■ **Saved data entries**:
== Segment start ==

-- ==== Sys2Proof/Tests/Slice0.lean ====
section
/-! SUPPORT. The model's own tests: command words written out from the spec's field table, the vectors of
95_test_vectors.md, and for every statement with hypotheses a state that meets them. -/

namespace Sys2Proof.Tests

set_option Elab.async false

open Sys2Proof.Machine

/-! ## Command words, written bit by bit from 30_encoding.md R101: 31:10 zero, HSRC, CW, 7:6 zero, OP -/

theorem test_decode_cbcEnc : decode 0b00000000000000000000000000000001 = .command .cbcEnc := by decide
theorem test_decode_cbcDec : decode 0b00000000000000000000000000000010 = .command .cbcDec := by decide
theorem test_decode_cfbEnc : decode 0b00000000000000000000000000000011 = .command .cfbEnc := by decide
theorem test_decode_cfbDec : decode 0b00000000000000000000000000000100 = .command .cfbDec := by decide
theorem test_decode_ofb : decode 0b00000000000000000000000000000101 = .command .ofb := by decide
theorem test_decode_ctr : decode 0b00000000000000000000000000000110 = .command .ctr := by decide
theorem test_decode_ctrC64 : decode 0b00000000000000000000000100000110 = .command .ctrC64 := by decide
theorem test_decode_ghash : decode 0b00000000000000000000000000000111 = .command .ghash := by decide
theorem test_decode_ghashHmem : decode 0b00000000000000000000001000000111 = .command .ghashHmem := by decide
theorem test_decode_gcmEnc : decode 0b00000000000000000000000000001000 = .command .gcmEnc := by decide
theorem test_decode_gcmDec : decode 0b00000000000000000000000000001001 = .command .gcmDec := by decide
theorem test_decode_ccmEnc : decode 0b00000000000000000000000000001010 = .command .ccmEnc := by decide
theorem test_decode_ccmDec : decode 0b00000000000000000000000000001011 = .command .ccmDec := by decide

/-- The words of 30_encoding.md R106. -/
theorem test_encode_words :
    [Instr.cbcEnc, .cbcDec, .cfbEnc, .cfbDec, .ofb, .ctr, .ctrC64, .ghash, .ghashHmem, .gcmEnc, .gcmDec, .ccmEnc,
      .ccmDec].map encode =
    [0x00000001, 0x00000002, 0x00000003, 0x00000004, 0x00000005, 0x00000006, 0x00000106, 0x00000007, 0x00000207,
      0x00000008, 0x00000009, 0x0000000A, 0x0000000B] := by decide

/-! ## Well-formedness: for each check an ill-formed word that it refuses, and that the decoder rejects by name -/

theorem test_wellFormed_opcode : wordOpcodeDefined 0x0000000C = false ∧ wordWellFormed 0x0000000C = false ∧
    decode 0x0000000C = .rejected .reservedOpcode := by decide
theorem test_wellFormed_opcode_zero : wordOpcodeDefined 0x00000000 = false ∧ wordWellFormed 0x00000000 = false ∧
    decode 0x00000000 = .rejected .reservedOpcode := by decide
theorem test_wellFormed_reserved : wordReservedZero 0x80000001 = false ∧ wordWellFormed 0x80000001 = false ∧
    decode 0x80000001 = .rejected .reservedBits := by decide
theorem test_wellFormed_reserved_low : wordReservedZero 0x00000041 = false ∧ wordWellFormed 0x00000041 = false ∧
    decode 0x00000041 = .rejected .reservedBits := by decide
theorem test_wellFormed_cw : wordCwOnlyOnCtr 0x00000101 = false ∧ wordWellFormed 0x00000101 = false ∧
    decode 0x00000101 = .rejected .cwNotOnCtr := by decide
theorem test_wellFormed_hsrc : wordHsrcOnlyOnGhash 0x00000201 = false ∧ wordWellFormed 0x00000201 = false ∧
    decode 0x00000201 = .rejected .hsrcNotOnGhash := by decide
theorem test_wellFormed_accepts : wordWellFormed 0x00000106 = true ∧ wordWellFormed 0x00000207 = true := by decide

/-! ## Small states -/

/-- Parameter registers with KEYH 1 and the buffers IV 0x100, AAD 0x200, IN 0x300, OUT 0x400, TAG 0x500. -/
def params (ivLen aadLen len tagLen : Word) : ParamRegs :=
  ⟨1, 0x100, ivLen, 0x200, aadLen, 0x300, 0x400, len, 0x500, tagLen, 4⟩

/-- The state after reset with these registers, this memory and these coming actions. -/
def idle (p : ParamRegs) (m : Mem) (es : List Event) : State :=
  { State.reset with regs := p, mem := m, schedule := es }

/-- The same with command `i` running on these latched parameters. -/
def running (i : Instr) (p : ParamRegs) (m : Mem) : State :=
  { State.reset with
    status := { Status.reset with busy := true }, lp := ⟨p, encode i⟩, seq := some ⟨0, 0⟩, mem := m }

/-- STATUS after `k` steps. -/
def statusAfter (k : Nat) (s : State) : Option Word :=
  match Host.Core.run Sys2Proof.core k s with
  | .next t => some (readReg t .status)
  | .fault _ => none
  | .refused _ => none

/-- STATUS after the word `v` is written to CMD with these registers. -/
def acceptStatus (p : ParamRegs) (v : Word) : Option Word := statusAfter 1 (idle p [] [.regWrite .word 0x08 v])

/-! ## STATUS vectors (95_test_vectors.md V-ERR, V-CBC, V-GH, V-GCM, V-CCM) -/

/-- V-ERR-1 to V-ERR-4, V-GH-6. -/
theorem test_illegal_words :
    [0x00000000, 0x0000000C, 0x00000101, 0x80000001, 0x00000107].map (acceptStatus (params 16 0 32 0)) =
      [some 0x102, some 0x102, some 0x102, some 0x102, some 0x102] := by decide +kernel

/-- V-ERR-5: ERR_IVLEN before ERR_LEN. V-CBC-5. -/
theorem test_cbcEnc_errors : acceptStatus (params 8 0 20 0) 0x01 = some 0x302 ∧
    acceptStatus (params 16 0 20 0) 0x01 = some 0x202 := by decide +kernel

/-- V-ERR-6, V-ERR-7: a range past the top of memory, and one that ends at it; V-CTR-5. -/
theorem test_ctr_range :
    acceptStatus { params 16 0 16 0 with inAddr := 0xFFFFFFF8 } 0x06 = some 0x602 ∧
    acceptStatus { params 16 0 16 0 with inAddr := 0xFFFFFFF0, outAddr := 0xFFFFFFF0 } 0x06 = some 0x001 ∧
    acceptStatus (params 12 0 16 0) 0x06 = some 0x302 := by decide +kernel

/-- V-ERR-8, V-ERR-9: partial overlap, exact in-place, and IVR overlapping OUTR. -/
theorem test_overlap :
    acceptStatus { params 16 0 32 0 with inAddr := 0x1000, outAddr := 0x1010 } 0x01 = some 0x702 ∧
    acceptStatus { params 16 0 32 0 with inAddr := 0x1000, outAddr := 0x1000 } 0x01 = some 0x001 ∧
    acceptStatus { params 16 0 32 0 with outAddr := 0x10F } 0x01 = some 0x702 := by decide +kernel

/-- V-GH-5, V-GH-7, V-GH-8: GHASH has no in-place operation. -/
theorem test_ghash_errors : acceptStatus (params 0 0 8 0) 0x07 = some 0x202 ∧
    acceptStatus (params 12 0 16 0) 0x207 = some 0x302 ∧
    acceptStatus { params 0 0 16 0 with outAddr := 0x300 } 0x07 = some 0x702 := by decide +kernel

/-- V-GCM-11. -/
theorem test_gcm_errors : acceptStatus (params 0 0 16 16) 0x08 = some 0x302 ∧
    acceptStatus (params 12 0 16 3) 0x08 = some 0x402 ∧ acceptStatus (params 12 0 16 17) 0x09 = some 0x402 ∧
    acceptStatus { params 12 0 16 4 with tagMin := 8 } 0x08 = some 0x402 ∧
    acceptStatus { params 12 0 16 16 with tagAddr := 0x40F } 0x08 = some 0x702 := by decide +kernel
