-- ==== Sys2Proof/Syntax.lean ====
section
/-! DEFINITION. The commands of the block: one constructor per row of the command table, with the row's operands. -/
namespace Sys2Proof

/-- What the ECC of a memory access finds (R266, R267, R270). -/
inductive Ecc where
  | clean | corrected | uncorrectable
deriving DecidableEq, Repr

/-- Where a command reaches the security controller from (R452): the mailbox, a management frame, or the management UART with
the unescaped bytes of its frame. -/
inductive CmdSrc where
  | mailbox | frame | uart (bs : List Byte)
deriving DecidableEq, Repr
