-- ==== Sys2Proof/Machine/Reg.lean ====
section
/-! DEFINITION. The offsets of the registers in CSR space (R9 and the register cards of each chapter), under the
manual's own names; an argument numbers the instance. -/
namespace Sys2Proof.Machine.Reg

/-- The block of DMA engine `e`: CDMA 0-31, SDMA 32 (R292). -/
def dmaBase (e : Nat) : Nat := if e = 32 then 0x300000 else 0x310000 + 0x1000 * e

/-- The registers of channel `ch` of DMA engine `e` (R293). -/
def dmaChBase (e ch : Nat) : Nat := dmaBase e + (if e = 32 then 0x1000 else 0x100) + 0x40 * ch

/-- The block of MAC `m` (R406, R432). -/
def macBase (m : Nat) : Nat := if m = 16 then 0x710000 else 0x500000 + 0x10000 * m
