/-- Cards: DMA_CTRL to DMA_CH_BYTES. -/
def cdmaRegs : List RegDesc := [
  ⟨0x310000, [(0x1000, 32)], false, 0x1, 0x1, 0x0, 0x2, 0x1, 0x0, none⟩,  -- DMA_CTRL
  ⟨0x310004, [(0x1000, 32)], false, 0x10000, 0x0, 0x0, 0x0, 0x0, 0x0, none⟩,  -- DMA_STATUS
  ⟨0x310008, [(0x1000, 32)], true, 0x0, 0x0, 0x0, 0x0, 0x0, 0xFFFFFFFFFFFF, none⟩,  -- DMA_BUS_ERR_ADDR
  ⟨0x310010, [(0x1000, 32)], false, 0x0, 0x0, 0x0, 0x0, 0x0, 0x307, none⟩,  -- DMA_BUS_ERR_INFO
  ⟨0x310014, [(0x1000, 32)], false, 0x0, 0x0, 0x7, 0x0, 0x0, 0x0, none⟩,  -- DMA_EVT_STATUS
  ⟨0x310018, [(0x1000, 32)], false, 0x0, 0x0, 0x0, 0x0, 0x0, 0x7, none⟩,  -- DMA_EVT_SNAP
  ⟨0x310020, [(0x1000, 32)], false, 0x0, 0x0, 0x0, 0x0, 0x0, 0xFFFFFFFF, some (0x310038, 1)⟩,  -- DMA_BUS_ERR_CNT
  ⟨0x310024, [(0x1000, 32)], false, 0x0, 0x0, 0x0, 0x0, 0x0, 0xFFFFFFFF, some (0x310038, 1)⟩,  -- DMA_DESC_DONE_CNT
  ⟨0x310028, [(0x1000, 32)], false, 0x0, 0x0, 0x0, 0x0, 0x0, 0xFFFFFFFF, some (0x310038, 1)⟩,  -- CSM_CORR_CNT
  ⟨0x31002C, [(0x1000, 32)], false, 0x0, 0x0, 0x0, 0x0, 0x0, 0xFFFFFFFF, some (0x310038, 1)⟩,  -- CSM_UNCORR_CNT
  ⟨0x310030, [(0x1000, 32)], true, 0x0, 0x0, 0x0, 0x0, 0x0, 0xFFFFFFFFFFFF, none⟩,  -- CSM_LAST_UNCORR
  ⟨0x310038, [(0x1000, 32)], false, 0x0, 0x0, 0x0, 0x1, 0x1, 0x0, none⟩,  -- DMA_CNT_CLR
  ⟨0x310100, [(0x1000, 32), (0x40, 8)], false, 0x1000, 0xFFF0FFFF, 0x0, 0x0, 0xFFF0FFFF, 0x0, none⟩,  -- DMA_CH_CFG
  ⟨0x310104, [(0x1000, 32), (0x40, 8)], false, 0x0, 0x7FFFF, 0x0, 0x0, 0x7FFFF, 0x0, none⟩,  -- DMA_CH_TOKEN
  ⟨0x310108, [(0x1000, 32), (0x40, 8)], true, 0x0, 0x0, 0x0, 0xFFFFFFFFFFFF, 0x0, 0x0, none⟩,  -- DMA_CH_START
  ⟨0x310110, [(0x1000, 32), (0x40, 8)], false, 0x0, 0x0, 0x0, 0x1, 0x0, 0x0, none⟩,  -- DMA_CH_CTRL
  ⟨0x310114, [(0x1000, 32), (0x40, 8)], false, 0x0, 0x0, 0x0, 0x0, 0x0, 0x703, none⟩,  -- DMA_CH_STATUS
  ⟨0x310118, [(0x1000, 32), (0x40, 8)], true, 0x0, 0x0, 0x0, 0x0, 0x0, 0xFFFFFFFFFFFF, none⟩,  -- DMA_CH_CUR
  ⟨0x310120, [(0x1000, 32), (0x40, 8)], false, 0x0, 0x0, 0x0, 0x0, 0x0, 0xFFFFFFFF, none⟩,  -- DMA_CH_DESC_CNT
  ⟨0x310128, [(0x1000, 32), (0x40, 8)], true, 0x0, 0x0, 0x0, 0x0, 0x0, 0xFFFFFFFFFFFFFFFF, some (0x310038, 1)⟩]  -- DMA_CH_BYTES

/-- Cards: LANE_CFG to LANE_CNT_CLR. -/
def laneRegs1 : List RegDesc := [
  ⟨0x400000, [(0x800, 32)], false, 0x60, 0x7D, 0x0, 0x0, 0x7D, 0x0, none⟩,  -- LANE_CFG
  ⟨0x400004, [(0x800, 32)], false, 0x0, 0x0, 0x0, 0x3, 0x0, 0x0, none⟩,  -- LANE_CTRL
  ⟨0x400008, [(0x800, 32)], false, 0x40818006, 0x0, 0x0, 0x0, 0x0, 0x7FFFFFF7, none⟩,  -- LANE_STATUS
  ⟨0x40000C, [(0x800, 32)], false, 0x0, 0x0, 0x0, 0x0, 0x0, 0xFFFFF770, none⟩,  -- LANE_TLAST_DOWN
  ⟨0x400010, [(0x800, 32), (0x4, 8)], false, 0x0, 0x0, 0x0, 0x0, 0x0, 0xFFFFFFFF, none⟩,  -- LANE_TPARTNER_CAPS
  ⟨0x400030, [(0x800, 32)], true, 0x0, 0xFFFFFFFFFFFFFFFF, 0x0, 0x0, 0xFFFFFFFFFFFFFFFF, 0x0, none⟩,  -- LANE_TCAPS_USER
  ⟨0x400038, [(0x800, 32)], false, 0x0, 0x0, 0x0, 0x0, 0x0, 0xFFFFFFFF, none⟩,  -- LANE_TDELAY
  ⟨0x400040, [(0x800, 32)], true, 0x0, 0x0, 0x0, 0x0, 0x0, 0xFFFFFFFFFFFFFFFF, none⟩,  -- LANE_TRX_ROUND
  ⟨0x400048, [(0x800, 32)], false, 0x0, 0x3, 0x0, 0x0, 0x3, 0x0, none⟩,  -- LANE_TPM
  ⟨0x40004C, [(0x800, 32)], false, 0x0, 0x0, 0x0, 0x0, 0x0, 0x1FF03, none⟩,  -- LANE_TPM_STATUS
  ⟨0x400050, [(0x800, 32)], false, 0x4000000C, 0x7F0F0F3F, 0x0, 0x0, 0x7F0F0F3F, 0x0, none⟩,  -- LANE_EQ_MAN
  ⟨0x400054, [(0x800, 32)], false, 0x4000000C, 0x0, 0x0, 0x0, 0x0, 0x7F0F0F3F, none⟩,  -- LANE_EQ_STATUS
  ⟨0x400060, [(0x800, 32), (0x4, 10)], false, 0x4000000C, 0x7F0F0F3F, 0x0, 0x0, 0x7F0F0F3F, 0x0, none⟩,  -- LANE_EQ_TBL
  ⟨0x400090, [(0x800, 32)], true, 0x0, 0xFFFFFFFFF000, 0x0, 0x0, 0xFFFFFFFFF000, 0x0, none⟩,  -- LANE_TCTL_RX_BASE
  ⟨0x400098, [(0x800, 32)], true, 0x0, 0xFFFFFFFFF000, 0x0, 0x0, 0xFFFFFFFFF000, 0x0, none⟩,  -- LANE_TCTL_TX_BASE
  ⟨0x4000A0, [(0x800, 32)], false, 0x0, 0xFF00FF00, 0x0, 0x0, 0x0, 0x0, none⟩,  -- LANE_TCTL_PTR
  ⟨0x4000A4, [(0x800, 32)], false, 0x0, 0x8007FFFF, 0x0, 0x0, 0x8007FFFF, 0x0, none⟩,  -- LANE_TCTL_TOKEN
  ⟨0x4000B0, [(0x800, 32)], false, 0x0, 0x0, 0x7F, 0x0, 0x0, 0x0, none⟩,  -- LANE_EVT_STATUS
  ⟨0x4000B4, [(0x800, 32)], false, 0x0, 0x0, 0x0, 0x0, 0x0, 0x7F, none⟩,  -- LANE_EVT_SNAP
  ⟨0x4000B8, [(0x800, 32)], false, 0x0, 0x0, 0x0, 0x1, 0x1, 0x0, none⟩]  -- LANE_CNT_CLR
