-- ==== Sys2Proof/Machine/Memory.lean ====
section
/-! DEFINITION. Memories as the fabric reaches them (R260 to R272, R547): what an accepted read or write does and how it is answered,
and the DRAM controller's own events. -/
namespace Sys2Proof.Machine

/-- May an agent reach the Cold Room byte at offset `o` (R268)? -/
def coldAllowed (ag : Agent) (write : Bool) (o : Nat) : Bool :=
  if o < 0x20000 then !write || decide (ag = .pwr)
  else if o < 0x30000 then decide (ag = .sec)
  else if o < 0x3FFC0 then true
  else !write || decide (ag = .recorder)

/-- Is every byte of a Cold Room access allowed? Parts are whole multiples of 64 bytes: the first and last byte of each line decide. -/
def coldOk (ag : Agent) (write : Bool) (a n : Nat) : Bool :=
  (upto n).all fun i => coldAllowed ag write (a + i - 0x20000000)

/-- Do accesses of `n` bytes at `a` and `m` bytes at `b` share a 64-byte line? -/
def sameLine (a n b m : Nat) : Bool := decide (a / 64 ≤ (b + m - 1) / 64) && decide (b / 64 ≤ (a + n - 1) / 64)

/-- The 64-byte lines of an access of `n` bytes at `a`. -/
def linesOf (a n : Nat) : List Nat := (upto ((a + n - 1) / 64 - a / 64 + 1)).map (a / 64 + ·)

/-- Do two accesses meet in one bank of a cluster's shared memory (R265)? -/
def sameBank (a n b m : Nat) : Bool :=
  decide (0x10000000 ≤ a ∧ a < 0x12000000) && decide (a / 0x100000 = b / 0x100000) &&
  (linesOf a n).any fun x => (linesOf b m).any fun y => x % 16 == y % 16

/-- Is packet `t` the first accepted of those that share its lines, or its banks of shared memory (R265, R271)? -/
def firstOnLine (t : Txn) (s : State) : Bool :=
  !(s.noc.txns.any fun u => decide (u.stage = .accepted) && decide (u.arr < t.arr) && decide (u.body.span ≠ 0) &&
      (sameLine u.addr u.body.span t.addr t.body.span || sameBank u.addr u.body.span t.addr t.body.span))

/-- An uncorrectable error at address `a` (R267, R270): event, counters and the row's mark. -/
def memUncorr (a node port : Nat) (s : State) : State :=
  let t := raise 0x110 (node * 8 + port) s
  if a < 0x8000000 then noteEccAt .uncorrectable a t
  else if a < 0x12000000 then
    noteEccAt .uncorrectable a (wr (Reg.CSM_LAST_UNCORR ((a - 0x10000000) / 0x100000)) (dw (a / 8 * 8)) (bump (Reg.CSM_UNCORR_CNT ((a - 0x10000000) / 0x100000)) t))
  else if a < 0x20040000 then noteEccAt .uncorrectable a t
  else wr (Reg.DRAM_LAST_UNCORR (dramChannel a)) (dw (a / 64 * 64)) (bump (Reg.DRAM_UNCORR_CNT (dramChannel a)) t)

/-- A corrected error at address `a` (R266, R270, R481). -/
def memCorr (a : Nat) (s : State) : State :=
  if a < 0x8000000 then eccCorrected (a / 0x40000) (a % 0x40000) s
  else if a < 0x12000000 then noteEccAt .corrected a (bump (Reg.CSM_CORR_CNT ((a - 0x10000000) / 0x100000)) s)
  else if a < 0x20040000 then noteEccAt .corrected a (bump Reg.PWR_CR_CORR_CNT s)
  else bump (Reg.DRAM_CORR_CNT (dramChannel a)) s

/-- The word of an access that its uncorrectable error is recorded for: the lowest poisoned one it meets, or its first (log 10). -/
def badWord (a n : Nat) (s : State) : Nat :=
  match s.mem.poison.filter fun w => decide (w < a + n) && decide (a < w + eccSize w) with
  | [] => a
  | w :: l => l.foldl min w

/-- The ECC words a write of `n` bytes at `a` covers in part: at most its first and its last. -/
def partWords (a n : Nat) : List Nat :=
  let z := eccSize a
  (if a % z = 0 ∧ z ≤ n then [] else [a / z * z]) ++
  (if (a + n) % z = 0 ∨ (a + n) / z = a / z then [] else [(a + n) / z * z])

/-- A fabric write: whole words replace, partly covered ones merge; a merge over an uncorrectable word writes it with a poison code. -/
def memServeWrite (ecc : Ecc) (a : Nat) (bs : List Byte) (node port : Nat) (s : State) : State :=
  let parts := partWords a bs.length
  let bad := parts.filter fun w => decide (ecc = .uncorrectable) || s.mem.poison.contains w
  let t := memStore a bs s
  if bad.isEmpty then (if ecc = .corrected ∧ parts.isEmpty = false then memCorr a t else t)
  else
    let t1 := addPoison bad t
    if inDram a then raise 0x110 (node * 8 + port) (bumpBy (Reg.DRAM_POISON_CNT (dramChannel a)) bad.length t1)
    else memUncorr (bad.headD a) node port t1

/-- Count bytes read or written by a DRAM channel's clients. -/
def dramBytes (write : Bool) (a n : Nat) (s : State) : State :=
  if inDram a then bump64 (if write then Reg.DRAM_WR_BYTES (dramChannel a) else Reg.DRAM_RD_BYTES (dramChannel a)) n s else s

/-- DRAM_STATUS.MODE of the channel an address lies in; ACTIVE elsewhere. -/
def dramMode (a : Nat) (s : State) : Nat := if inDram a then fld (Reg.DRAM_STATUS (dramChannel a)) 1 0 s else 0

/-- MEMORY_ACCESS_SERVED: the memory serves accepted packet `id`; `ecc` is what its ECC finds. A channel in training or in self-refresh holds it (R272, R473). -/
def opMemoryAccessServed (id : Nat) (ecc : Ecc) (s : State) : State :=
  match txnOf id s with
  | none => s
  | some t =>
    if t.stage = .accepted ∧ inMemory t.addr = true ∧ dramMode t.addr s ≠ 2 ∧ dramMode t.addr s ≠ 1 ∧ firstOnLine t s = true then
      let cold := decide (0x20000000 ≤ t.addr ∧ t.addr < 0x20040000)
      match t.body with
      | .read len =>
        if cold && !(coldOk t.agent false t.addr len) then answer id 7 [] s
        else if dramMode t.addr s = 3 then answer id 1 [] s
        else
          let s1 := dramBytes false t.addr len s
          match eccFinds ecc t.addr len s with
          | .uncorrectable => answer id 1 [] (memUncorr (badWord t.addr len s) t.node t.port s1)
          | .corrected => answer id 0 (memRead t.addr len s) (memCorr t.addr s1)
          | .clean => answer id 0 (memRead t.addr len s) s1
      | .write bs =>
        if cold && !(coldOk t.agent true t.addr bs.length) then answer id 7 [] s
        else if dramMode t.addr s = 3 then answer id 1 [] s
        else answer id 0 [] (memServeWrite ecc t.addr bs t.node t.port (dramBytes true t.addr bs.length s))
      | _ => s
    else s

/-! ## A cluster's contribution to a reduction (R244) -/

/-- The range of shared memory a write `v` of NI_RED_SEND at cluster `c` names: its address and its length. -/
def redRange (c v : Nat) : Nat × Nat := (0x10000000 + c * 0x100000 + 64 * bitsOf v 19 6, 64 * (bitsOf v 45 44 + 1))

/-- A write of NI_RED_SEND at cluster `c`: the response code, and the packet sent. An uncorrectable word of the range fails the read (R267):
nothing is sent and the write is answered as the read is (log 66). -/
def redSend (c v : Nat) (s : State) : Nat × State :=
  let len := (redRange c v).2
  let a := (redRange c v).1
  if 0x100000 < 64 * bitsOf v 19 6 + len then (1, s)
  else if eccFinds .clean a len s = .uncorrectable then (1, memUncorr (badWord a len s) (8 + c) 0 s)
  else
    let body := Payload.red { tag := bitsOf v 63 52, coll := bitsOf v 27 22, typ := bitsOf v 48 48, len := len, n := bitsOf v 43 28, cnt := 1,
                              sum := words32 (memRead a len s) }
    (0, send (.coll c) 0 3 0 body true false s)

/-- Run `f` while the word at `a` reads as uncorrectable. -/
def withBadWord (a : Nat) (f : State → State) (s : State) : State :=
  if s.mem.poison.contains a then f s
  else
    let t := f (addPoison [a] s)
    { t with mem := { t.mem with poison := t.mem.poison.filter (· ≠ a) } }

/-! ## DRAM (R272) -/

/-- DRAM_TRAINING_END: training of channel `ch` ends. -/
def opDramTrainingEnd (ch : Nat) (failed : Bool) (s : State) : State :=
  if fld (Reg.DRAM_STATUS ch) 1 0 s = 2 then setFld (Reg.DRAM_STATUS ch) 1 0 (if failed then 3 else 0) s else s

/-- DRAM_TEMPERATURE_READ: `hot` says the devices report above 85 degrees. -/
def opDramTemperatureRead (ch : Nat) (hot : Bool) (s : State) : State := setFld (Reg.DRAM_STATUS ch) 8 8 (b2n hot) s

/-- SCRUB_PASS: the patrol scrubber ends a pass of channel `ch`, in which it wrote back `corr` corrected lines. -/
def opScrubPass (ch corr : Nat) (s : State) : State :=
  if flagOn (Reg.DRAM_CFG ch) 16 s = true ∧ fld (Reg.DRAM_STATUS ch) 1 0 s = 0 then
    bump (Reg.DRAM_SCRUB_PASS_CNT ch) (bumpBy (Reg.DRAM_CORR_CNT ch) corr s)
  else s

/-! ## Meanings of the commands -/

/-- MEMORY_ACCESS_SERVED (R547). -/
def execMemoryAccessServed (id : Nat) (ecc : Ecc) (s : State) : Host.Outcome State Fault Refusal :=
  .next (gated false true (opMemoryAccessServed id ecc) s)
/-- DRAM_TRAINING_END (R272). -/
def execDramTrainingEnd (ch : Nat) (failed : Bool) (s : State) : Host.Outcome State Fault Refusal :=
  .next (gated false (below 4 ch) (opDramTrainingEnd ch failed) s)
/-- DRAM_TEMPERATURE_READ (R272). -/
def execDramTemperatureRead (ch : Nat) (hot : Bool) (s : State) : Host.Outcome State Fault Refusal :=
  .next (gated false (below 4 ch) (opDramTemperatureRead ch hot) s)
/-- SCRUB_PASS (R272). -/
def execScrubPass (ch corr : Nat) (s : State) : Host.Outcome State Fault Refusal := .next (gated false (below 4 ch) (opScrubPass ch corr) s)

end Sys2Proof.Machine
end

== Segment end ==

■ **WHAT YOU SHOULD DO**:
Copy out the data above word for word, starting at its first line and ending with the line that contains "theorem test_decode_cfbDec : decode".

■ **RESPONSE AREA**:
-- ==== Sys2Proof/Tests/Slice0.lean ====
section
/-! SUPPORT. The model's own tests: command words written out from the spec's field table, the vectors of
95_test_vectors.md, and for every statement with hypotheses a state that meets them. -/

namespace Sys2Proof.Tests

set_option Elab.async false

open Sys2Proof.Machine

/-! ## Command words, written bit by bit from 30_encoding.md R101: 31:10 zero, HSRC, CW, 7:6 zero, OP -/

theorem test_decode_cbcEnc : decode 0b00000000000000000000000000000001 = .command .cbcEnc := by decide
theorem test_decode_cbcDec : decode 0b00000000000000000000000000000010 = .command .cbcDec := by decide
theorem test_decode_cfbEnc : decode 0b00000000000000000000000000000011 = .command .cfbEnc := by decide
theorem test_decode_cfbDec : decode 0b00000000000000000000000000000100 = .command .cfbDec := by decide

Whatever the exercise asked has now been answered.